Мария сидит на одной из нижних ступенек, ласкает туманные пряди кончиками пальцев. Сырость и травы - запахи этого утра, как и всякого другого осеннего утра над Горхоном. Только мешается к ним ещё едва уловимый привкус пепла. Ветер развеял горький дым, унес гарь и чад, но этот легкий намек, оттенок, никуда не делся и, наверное, не денется до тех пор, пока над искореженными домами не поднимется бурая твирь и кровавая твирь.
Впрочем, Марии он, конечно, не мешает - всякий новый мир должен подниматься на пепелище, оставшемся от предыдущего, и её мир не станет исключением. Сначала - разрушить старое. Потом выстроить новое - чище, выше и прекраснее. Кто-то ляжет в землю, не выдержав пути. Это не страшно - ведь у всякого дела есть своя цена. Людские жизни - не лучшая и не худшая, чем любая другая.
Мария перебирает туман. Подол яркого, столичного платья насквозь промок, волосы влажные и липнут ко лбу, к шее. Прежнюю Марию это могло разозлить. Нынешнюю - уже мало что способно встревожить. Особенно такая мелочь, как собственное неудобство.
Кроме того, о её комфорте отныне всегда есть кому позаботиться - теплый пиджак Влада, которого уже не называют младшим, ведь он уже вторую неделю единственный - укрывает по привычке оголенные плечи Алой. От кого-нибудь другого она могла и не принять, осердившись, но у Ольгимского есть право. Не мужа, конечно, боже упаси, но одного из самых преданных, самоотверженных приверженцев - в конце концов, он отдал чуть ли не больше всех за возможность встать под звездными знаменами утопистов.

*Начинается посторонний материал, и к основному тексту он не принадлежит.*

-- ==== Sys2Proof/Machine/Health.lean ====
section
/-! DEFINITION. Health evidence and scores (R582 to R586), watched mode (R587), RETEST and its certificate (R590),
MARGIN_SWEEP (R596), STANDBY_ENTER and ASSUME (R597 to R600). -/

namespace Sys2Proof.Machine

/-! ## Scores and classes (R582 to R585) -/

/-- An FP32 deficit as a dyadic number; what is no number counts as 0. -/
def deficitOf (d : W32) : Int × Int :=
  match fmtFp32.decode d.toNat with
  | .fin sg e => (sg, e)
  | _ => (0, 0)

/-- A nonnegative dyadic number rounded to an integer, halves away from zero. -/
def roundAway (v : Int × Int) : Nat :=
  if 0 ≤ v.2 then (v.1 * 2 ^ v.2.toNat).toNat
  else
    let k := (-v.2).toNat
    (v.1.toNat * 2 + 2 ^ k) / (2 * 2 ^ k)

/-- max(0, 1000 − round(D)). -/
def scoreOf (v : Int × Int) : Nat := 1000 - roundAway v

def Scope.foldScore (x : Scope) : Nat := scoreOf (deficitOf x.deficit)

/-- The score of the device: its own deficit and an eighth of every fold's. -/
def Health.deviceScore (h : Health) : Nat :=
  scoreOf ((List.range 32).foldl (fun v f =>
    let d := deficitOf (tget ({} : Scope) h.folds f).deficit
    dyAdd v.1 v.2 d.1 (d.2 - 3)) (deficitOf h.device.deficit))

/-- A deficit decays over `dt` ns, then takes the weight of the new evidence, in FP32. -/
def Scope.decayAdd (dt : Nat) (x : Scope) : Scope :=
  let w := fmtFp32.encode (.fin x.fresh 0)
  { x with deficit := BitVec.ofNat 32 (fmtFp32.add (Config.decay x.deficit dt).toNat w), fresh := 0 }

/-- The class of a scope once its score is known (R584). -/
def classOf (cur score : Nat) : Nat :=
  match cur with
  | 0 => if score < 500 then 2 else if score < 800 then 1 else 0
  | 1 => if score < 500 then 2 else if 850 ≤ score then 0 else 1
  | _ => if 850 ≤ score then 0 else if 550 ≤ score then 1 else 2

/-- Payload of HEALTH_CLASS (R585), its bits counted from record bit 128. -/
def classPayload (scope cls score prev : Nat) : Nat :=
  scope + 2 ^ 16 * cls + 2 ^ 24 * b2n (cls == 2) + 2 ^ 32 * score + 2 ^ 48 * prev

def State.scope (s : State) : Option Nat → Scope
  | none => s.health.device
  | some f => tget {} s.health.folds f

def State.setScope (k : Option Nat) (x : Scope) (s : State) : State :=
  s.modHealth (fun h => match k with
    | none => { h with device := x }
    | some f => { h with folds := tset {} h.folds f x })

/-- A scope takes its new score and class; HEALTH_CLASS at every change, and again while it stays FAILING (R585). -/
def State.gradeScope (k : Option Nat) (score : Nat) (s : State) : State :=
  let x := s.scope k
  let cls := classOf x.cls score
  let again := cls == 2 && x.sinceEvent && decide (x.lastEvent + 600000000000 ≤ s.time.now)
  let tell := decide (cls ≠ x.cls) || again
  let s := s.setScope k { x with score, cls, lastEvent := if tell then s.time.now else x.lastEvent,
                                 sinceEvent := x.sinceEvent && !tell }
  if !tell then s
  else
    let id := match k with | none => 0xFFFF | some f => f
    let u : UnitId := match k with | none => theDevice | some f => ⟨.fold, f⟩
    let s := s.raise 9 0 theDevice (classPayload id cls score x.cls)
    let s := s.modHealth (fun h => { h with
      escalations := if cls = 2 then satInc 32 h.escalations else h.escalations
      event := if cls = x.cls then h.event else h.event ||| 1 })
    if cls = x.cls then s else s.ledger 12 u (.health id x.cls cls score)

/-- Droop detector trips, one unit of evidence per 1,000 (Table 19-1). -/
def State.addDroops (n : Nat) (s : State) : State :=
  let k := s.health.droopTrips + n
  (s.modHealth (fun h => { h with droopTrips := k % 1000 })).forEach (List.range (k / 1000)) (fun _ s => s.evidence 7 none)

/-- What the monitors of the dies have found since the last evaluation (Table 19-1, codes 4, 5 and 7): canary captures
by fold, folds whose path-delay monitor ended an hour below 8 %, droop trips. -/
def State.monitors (canary ageing : List (Fin 32)) (droops : Nat) (s : State) : State :=
  let s := s.forEach canary (fun f s => s.evidence 4 (some f))
  let s := s.forEach ageing (fun f s => s.evidence 5 (some f))
  s.addDroops droops

/-- HEALTH_EVALUATION (R574, R582, R584, R585): once per second. Nothing happens while control core 6 restarts (R39). -/
def execHealthEvaluation (found : MonitorReadings) (s : State) : Outcome :=
  .next (
    let s := s.at found.now
    if (s.core 6).restarting then s else
    let dt := s.time.now - s.health.lastEval
    if s.dev.dstate = .rom ∨ dt < 1000000000 then s
    else
      let s := s.monitors found.canary found.ageing found.droops
      let s := s.modHealth (fun h => { h with
        device := h.device.decayAdd dt
        folds := (List.range 32).foldl (fun t f => tmod {} t f (Scope.decayAdd dt)) h.folds
        lastEval := s.time.now })
      let s := s.forEach (List.range 32) (fun f s => s.gradeScope (some f) (s.scope (some f)).foldScore)
      s.gradeScope none s.health.deviceScore)

/-! ## WATCH_SET (R587) -/

/-- WATCH_SET: the device enters or leaves WATCHED. -/
def execWatchSet (m : Fin 16) (s : State) : Outcome :=
  .next (s.runCommand m 0x0601
    (fun c _ => [c.lenIs 1, failIf (decide (1 < c.arg 0x20 1)) .badArg])
    (fun _ => statesOf 0x0601) (fun _ _ => [])
    (fun c s => (if c.arg 0x20 1 = 1 then s.setDevice .watched else if s.dev.dstate = .watched then s.setDevice .serving else s,
                 [], false)))

/-! ## RETEST (R590) -/

/-- RETEST: a full patrol starts; a device fenced in NIGHT wakes its sleeping units (R98). -/
def execRetest (m : Fin 16) (s : State) : Outcome :=
  .next (s.runCommand m 0x0602 (fun _ _ => []) (fun _ => statesOf 0x0602) (fun _ _ => [])
    (fun c s =>
      let s := s.modHealth (fun h => { h with retests := h.retests ++ [(m.val, c.seq, s.time.now)] })
      (s.wakeAll, [], true)))

/-- The certificate of a RETEST before its signature (Table 19-8). -/
def State.certificate (s : State) (start : Nat) (failed : List UnitId) (heavy : Bool) (tested : Nat) (tempMin tempMax : Int)
    (supplyMin : Nat) : Bytes :=
  let lowest := (List.range 32).foldl (fun n f => min n (s.scope (some f)).foldScore) 1000
  leBytes 4 0x54434D4D ++ leBytes 2 0x0101 ++ leBytes 1 (b2n (failed.isEmpty && !heavy)) ++ leBytes 1 0 ++
    leBytes 8 s.fuses.uid.toNat ++ leBytes 4 s.deviceInc ++ leBytes 4 tested ++ leBytes 16 Config.classString.toNat ++
    leBytes 8 start ++ leBytes 8 s.time.now ++ leBytes 2 (ofInt 16 tempMin) ++ leBytes 2 (ofInt 16 tempMax) ++
    leBytes 2 supplyMin ++ leBytes 2 failed.length ++ leBytes 2 s.health.deviceScore ++ leBytes 2 lowest ++
    fixLen 60 ((failed.take 15).flatMap (fun u => leBytes 2 (typeCode u.ty) ++ leBytes 2 u.idx))

/-- Units that firmware fenced on a patrol and that passed this run return (R590). -/
def State.liftPatrol (failed : List UnitId) (s : State) : State :=
  s.forEach (allUnits.filter (fun u => (s.fencesOf u).contains .patrol && !failed.contains u))
    (fun u s => s.liftFences u (fun m => m == .patrol))

/-- RETEST_DONE (R590): failed units are fenced, passing ones return, the certificate waits for its signature; where
nothing more is signed the command ends with DENIED (R617). -/
def execRetestDone (now : Nat) (failed : List UnitId) (heavyEvidence : Bool) (unitsTested : Nat) (tempMin tempMax : Int)
    (supplyMin : Nat) (s : State) : Outcome :=
  .next (
    let s := s.at now
    match s.health.retests with
    | [] => s
    | (m, q, start) :: rest =>
      let bad := failed.eraseDups.filter (fun u => unitExists u && decide (u.ty ≠ .device))
      let s := s.forEach bad State.patrolFailed
      let s := s.liftPatrol bad
      let (sn, s) := s.patrolSnapshot theDevice
      let s := s.ledgerWith 11 theDevice (.patrol bad.isEmpty) (some sn)
      let cert := s.certificate start bad heavyEvidence unitsTested tempMin tempMax supplyMin
      let s := s.modHealth (fun h => { h with retests := rest })
      if s.sec.spent then s.commandDone m q 0x0602 .denied
      else (s.modHealth (fun h => { h with certifying := h.certifying ++ [(m, q, cert)] })).enqueue (.certificate cert))

/-! ## MARGIN_SWEEP (R596) -/

/-- A byte as two's complement. -/
def signedByte (n : Nat) : Int := if n < 128 then n else (n : Int) - 256

def sweepBad (c : Cmd) : Bool :=
  let trim := signedByte (c.arg 0x23 1)
  decide (31 < c.arg 0x20 1 ∨ 4 < c.arg 0x21 1 ∨ 3 < c.arg 0x22 1 ∨ trim < -60 ∨ -5 < trim) ||
    !(c.arg 0x24 1 == 5 || c.arg 0x24 1 == 10) || decide (15 < c.arg 0x25 1)

/-- MARGIN_SWEEP: refused unless the fold is FENCED. -/
def execMarginSweep (m : Fin 16) (s : State) : Outcome :=
  .next (s.runCommand m 0x0603
    (fun c _ => [c.lenAtLeast 6, failIf (sweepBad c) .badArg])
    (fun _ => statesOf 0x0603)
    (fun c s =>
      let u : UnitId := ⟨.fold, c.arg 0x20 1⟩
      [conflictIf (decide (s.shown u ≠ .fenced)) 1 (s.shown u).code (legalMask [5]) (unitObject u)])
    (fun c s => (s.modHealth (fun h => { h with sweeps := h.sweeps ++ [(m.val, c.seq, c.arg 0x20 1, c.args.take 6)] }), [], true)))

/-- Result of one activity band: the lowest trim without a mismatch and the highest temperature in °C. -/
def bandResult (mask : Nat) (lowest : List (Fin 4 × Int × Int)) (failed0 skipped : List (Fin 4)) (b : Fin 4) : Bytes :=
  if !bitOf mask b || skipped.contains b then [0x80#8, 0#8]
  else
    match lowest.find? (fun x => x.1 == b) with
    | some (_, trim, temp) => leBytes 1 (if failed0.contains b then 0x7F else ofInt 8 trim) ++ leBytes 1 (ofInt 8 temp)
    | none => leBytes 1 (if failed0.contains b then 0x7F else 0) ++ [0#8]

/-- MARGIN_SWEEP_DONE: the trim is restored, the result recorded (Table 19-5) and the command done. -/
def execMarginSweepDone (fold : Fin 32) (lowest : List (Fin 4 × Int × Int)) (failed0 skipped : List (Fin 4)) (s : State) :
    Outcome :=
  .next (
    match s.health.sweeps.find? (fun x => x.2.2.1 == fold.val) with
    | none => s
    | some w =>
      let res := [0, 1, 2, 3].flatMap (bandResult (byteAt w.2.2.2 5) lowest failed0 skipped)
      let s := s.ledger 19 ⟨.fold, fold⟩ (.margin (w.2.2.2 ++ res))
      (s.modHealth (fun h => { h with sweeps := h.sweeps.erase w })).commandDone w.1 w.2.1 0x0603 .ok)

/-! ## DEV_FENCE, STANDBY_ENTER (R97, R597) -/

/-- DEV_FENCE: the device enters FENCED. -/
def execDevFence (m : Fin 16) (s : State) : Outcome :=
  .next (s.runCommand m 0x0604 (fun _ _ => []) (fun _ => statesOf 0x0604) (fun _ _ => [])
    (fun _ s => (s.enterFenced, [], false)))

/-- A cell number in use stands in the way (Tables 03-6, 03-7). -/
def State.cellsInUse (s : State) : Err :=
  match s.reservedCells with
  | p :: _ => some (conflict 3 p.2.state.code (legalMask [0]) p.1)
  | [] => none

/-- STANDBY_ENTER (R597). -/
def execStandbyEnter (m : Fin 16) (s : State) : Outcome :=
  .next (s.runCommand m 0x0608
    (fun c _ => [c.lenAtLeast 5, failIf (decide (c.arg 0x24 1 < 8 ∨ 64 < c.arg 0x24 1)) .badArg])
    (fun _ => statesOf 0x0608)
    (fun _ s => [s.cellsInUse])
    (fun c s => ((s.modHealth (fun h => { h with group := some (c.arg 0x20 4, c.arg 0x24 1) })).setDevice .standby, [], false)))

/-! ## ASSUME (R598 to R600) -/

/-- An entry of ASSUME: cell, its incarnation on the failed device, its configuration block. -/
structure AssumeEntry where
  cell : Nat
  inc : Nat
  block : Bytes
  deriving DecidableEq, Repr

def assumeEntries (c : Cmd) : List AssumeEntry :=
  (List.range (c.arg 0x24 2)).map (fun i =>
    let o := 0x30 + 104 * i
    ⟨c.arg o 2, c.arg (o + 4) 4, (c.args.drop (o + 8 - 0x20)).take 96⟩)

/-- The arguments of ASSUME are malformed (R598). -/
def assumeBad (c : Cmd) : Bool :=
  let l := assumeEntries c
  !c.indirect || decide (c.argLength < 16 + 104 * c.arg 0x24 2) || decide (c.arg 0x24 2 < 1 ∨ 512 < c.arg 0x24 2) ||
    decide (1 < c.arg 0x22 1) || (c.arg 0x22 1 == 0 && !bitOf (c.arg 0x23 1) 0) ||
    decide ((l.map (fun e => e.cell)).eraseDups.length ≠ l.length) ||
    l.any (fun e => decide (511 < e.cell) || cellBad e.block)

/-- Admit every entry in order, none where a configuration cannot stand (check 10 of R90). -/
def State.assumeAll (planned : Bool) : List AssumeEntry → State → Option State
  | [], s => some s
  | e :: r, s =>
    let x := parseCell e.block
    if s.cellArgBad x true then none
    else
      let (k, s) := s.takeFree 32
      let nb := if planned then s.time.now + 1 + k.toNat % 980000000 else s.time.now + 2000000
      let s := (s.admitCell e.cell ((e.inc + 1) % 2 ^ 32) nb x).modCell e.cell (fun o => { o with assumed := !planned, inherited := !planned })
      State.assumeAll planned r s

/-- A pool that `assumeAll` could not allocate whole. -/
def State.poolShort (s : State) (c : Nat) : Bool :=
  match (s.cell c).pool with
  | some e => decide ((((s.obj e).copies.flatMap (fun x => x.parts)).flatMap (fun x => x.chunks)).length < (s.obj e).chunks)
  | none => true

/-- ASSUME's admission of the whole set (R311, R312, R598): the first resource that does not fit. -/
def assumeFits (l : List AssumeEntry) (t : State) : Err :=
  let cls := match l with | e :: _ => slotClass (t.cell e.cell).cfg | [] => 0
  match firstOver (t.needs false t.portMode cls t.reservedSet) with
  | some n => some (needResult n)
  | none => failIf (l.any (fun e => t.poolShort e.cell)) .capacity

/-- ASSUME. -/
def execAssume (m : Fin 16) (s : State) : Outcome :=
  .next (s.runCommand m 0x0609
    (fun c _ => [failIf (assumeBad c) .badArg])
    (fun _ => statesOf 0x0609)
    (fun c s =>
      let l := assumeEntries c
      let used := l.find? (fun e => decide ((s.cell e.cell).state ≠ .unused))
      [match used with | some e => s.cellConflict e.cell [0] | none => none,
       failIf (s.changesBlocked || !s.time.everLocked) .notReady,
       match s.assumeAll (c.arg 0x22 1 == 1) l with
       | none => some (.badArg, [])
       | some t => assumeFits l t])
    (fun c s =>
      let planned := c.arg 0x22 1 == 1
      let l := assumeEntries c
      let cells := l.map (fun e => e.cell)
      let node := c.arg 0x20 2
      let s := (s.assumeAll planned l).getD s
      let s := if planned then s else s.sendRefresh (some node)
      let s := s.ledger 20 theDevice (.assume node (b2n planned) cells)
      (s.modHealth (fun h => { h with assuming := h.assuming ++ [(m.val, c.seq, node, planned, cells)] }), [], true)))

/-- The cell has served its first slot, and is not given up. -/
def Cell.serves (x : Cell) : Bool := decide (x.state = .active ∨ x.state = .reconfiguring ∨ x.state = .suspended)

/-- ASSUME_DONE (R599): the last cell of an ASSUME serves; the device is SERVING. -/
def execAssumeDone (now : Nat) (s : State) : Outcome :=
  .next (
    let s := s.at now
    match s.health.assuming.find? (fun a => a.2.2.2.2.all (fun c => (s.cell c).serves)) with
    | none => s
    | some a =>
      let s := if s.dev.dstate = .standby then s.setDevice .serving else s
      (s.modHealth (fun h => { h with assuming := h.assuming.erase a })).commandDone a.1 a.2.1 0x0609 .ok)

end Sys2Proof.Machine
end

"Слуг, слуг, - подсказывают травы, заменяя изящное "приверженцев", и Мария мягко гладит туман раскрытой ладонью, соглашаясь. Никто не скажет этого вслух, но ей служат, как служили матери. Вера утопии - не дружба, не союз на равных. Это служение во имя общей мечты, и по-другому просто быть не может. Даже выйди она замуж за Влада - он все равно останется слугой. Казначеем, вечным грузом, призванным уравновесить дикую силу... Другое дело, что она не собирается становится женой. Пока она свободна - никто не обуздает рвущееся в небо стремление, и разве только к старости, когда нужно будет продолжить род в дочери... Хотя в последнее время Мария думает, что никогда не умрет.
Как Симон.
Отзываются шаги по лестницам Многогранника. Идет человек, ступает, словно танцуя, что-то насвистывает под нос. В обожженном мире, мире, где будущее придется строить на крови, этот беззаботный свист, легкий шаг - чужероден, странен, и почти не нужен. Так может позволить себе ходить только один человек, и когда он нисходит в туман, останавливается перед Марией, по колено утопая в белом мареве, она поднимает глаза без интереса. С ним она уже говорила в эти дни, ему уже отдала положенное обещание, и сейчас сказать ему нечего.
Впрочем, маэстро Бессмертник этого мнения, конечно, не разделяет.
Он стоит на последней ступеньке лестницы - сиреневый фрак выцвел за дни эпидемии, да ещё и туман скрадывает цвета - опирается на трость. Во второй руке - небольшая походная сумка. Дорожный плащ переброшен через сгиб локтя.
"Уезжает, - понимает Мария даже не столько хозяйским прозрением, сколько логикой. - Уезжает."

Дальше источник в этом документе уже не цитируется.